**Supplied information:**
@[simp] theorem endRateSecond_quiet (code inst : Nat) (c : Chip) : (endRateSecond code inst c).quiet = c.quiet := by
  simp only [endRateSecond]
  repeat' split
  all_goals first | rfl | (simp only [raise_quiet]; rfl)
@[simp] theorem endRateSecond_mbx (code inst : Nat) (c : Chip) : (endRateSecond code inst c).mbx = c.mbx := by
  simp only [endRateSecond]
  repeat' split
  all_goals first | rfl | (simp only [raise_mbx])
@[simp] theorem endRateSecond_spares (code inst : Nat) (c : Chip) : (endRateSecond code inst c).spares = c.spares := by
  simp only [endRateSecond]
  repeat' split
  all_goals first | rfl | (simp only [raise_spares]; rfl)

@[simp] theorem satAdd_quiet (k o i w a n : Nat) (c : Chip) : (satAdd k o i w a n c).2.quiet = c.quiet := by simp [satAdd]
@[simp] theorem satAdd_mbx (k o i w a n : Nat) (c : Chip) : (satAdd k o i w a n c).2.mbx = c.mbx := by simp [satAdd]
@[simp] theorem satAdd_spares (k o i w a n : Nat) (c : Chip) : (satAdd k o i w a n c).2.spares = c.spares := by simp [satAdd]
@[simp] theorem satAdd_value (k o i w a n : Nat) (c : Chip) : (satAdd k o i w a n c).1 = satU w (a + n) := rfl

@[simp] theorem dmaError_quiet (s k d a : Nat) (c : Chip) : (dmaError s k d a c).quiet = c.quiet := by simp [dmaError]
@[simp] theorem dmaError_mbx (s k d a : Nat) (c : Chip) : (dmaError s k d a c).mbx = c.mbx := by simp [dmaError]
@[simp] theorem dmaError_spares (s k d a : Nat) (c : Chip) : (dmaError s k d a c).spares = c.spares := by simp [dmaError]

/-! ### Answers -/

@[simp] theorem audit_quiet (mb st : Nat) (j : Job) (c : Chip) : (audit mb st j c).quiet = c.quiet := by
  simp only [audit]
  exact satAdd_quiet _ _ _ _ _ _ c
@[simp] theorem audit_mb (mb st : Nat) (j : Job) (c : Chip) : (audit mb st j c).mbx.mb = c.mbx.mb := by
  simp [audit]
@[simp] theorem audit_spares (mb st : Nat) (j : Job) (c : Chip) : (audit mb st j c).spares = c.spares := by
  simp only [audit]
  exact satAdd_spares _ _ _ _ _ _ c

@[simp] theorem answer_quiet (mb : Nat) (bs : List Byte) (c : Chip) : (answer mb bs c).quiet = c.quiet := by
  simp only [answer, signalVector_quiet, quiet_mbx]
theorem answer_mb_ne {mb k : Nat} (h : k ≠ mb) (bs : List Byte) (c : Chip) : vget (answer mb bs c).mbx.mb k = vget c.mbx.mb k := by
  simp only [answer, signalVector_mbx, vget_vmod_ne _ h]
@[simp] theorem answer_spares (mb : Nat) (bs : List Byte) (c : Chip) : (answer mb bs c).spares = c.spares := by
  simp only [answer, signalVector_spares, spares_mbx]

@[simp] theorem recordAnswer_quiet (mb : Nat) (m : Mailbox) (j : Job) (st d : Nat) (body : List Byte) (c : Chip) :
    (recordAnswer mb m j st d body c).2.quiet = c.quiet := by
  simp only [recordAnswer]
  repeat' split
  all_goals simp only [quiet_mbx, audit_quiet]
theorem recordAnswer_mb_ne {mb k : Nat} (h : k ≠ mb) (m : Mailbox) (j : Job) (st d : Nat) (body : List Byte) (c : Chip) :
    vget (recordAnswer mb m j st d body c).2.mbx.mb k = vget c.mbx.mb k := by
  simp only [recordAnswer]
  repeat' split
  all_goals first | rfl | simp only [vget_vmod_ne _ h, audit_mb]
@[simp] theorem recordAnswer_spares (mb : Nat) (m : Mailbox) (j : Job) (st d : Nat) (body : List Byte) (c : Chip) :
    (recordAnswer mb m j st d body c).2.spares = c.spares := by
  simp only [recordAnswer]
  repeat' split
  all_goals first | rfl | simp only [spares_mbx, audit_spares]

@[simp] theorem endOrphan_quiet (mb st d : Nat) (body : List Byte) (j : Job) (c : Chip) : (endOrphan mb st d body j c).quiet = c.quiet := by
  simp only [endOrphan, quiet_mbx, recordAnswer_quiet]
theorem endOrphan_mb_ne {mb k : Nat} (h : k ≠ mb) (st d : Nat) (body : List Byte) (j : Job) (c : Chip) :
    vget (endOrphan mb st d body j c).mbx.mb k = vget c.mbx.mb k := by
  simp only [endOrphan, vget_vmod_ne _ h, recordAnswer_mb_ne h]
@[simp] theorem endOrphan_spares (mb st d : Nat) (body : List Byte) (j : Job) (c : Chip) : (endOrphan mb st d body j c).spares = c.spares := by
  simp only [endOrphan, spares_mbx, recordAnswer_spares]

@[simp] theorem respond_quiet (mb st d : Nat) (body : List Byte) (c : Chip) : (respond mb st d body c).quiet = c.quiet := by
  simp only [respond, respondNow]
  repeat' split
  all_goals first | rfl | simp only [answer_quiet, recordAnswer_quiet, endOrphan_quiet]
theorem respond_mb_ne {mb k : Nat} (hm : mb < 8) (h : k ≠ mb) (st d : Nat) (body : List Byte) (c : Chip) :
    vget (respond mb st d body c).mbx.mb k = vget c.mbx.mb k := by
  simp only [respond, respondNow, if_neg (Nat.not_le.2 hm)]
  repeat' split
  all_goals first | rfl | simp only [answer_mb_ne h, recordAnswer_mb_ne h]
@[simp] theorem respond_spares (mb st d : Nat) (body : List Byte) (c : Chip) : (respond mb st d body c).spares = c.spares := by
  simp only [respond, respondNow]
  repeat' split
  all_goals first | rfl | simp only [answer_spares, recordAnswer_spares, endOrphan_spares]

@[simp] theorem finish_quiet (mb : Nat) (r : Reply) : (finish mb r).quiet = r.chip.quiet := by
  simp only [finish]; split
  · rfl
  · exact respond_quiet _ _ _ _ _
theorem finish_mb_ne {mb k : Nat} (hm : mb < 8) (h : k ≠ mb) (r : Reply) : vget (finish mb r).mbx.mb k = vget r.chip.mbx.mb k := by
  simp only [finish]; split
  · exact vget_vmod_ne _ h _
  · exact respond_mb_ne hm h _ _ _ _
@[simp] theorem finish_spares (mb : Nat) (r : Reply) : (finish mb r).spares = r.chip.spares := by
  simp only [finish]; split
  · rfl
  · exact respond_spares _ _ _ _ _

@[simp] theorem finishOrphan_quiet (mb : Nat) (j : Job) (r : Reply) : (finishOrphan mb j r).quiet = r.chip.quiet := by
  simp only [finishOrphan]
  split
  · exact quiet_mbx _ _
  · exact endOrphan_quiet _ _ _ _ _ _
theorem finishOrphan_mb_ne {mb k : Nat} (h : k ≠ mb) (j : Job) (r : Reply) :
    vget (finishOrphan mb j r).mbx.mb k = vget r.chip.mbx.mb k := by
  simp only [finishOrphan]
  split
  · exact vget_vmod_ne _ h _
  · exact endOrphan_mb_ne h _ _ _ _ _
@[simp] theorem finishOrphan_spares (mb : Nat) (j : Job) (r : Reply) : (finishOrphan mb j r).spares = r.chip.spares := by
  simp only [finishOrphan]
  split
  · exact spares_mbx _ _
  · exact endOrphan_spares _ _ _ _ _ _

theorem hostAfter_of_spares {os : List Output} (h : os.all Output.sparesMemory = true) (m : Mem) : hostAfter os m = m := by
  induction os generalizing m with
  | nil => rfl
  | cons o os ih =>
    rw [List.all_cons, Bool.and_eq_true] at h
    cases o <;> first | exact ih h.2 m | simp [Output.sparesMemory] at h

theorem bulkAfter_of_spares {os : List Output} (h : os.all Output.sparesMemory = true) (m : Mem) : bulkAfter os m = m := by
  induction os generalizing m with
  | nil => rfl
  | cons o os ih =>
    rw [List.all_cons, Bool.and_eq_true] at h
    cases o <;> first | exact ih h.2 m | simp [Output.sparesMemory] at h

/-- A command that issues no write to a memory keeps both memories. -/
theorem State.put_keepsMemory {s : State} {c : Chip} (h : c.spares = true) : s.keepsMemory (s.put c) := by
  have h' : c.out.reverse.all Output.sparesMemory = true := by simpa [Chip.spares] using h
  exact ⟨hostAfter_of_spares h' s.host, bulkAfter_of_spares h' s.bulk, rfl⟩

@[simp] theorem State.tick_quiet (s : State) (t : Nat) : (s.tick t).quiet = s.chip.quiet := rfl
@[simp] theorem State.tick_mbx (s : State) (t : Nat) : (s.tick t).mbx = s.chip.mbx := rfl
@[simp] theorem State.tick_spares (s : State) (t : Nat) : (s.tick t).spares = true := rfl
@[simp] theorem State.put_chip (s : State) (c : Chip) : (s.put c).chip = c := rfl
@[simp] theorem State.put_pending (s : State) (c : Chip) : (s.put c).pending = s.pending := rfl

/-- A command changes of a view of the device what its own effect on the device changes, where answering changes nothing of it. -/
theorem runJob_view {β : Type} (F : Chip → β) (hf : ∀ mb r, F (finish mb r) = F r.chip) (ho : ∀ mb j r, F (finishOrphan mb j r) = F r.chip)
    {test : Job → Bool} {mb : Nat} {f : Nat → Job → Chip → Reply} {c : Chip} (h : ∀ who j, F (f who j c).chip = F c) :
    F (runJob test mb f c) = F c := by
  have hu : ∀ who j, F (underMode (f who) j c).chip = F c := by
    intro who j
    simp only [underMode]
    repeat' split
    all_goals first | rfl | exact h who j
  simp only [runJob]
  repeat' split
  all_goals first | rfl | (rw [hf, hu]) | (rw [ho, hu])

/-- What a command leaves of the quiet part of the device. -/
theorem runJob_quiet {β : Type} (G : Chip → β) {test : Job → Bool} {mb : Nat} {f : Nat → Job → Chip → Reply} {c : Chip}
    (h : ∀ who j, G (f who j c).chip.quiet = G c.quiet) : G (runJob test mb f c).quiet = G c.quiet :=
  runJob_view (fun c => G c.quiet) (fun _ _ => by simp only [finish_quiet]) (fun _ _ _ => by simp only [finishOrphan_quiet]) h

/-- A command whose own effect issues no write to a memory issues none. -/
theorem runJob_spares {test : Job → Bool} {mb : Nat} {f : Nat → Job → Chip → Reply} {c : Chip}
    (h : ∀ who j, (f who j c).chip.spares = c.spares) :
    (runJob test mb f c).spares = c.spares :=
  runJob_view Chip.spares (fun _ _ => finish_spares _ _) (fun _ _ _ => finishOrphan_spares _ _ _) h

**Try it:** Every line from the one that has "have hu : ∀" down to the last line above must be written out exactly, with both ends included and nothing else.

**Written solution:**
  have hu : ∀ who j, F (underMode (f who) j c).chip = F c := by
    intro who j
    simp only [underMode]
    repeat' split
    all_goals first | rfl | exact h who j
  simp only [runJob]
  repeat' split
  all_goals first | rfl | (rw [hf, hu]) | (rw [ho, hu])

/-- What a command leaves of the quiet part of the device. -/
theorem runJob_quiet {β : Type} (G : Chip → β) {test : Job → Bool} {mb : Nat} {f : Nat → Job → Chip → Reply} {c : Chip}
    (h : ∀ who j, G (f who j c).chip.quiet = G c.quiet) : G (runJob test mb f c).quiet = G c.quiet :=
  runJob_view (fun c => G c.quiet) (fun _ _ => by simp only [finish_quiet]) (fun _ _ _ => by simp only [finishOrphan_quiet]) h

/-- A command whose own effect issues no write to a memory issues none. -/
theorem runJob_spares {test : Job → Bool} {mb : Nat} {f : Nat → Job → Chip → Reply} {c : Chip}
    (h : ∀ who j, (f who j c).chip.spares = c.spares) :
    (runJob test mb f c).spares = c.spares :=
  runJob_view Chip.spares (fun _ _ => finish_spares _ _) (fun _ _ _ => finishOrphan_spares _ _ _) h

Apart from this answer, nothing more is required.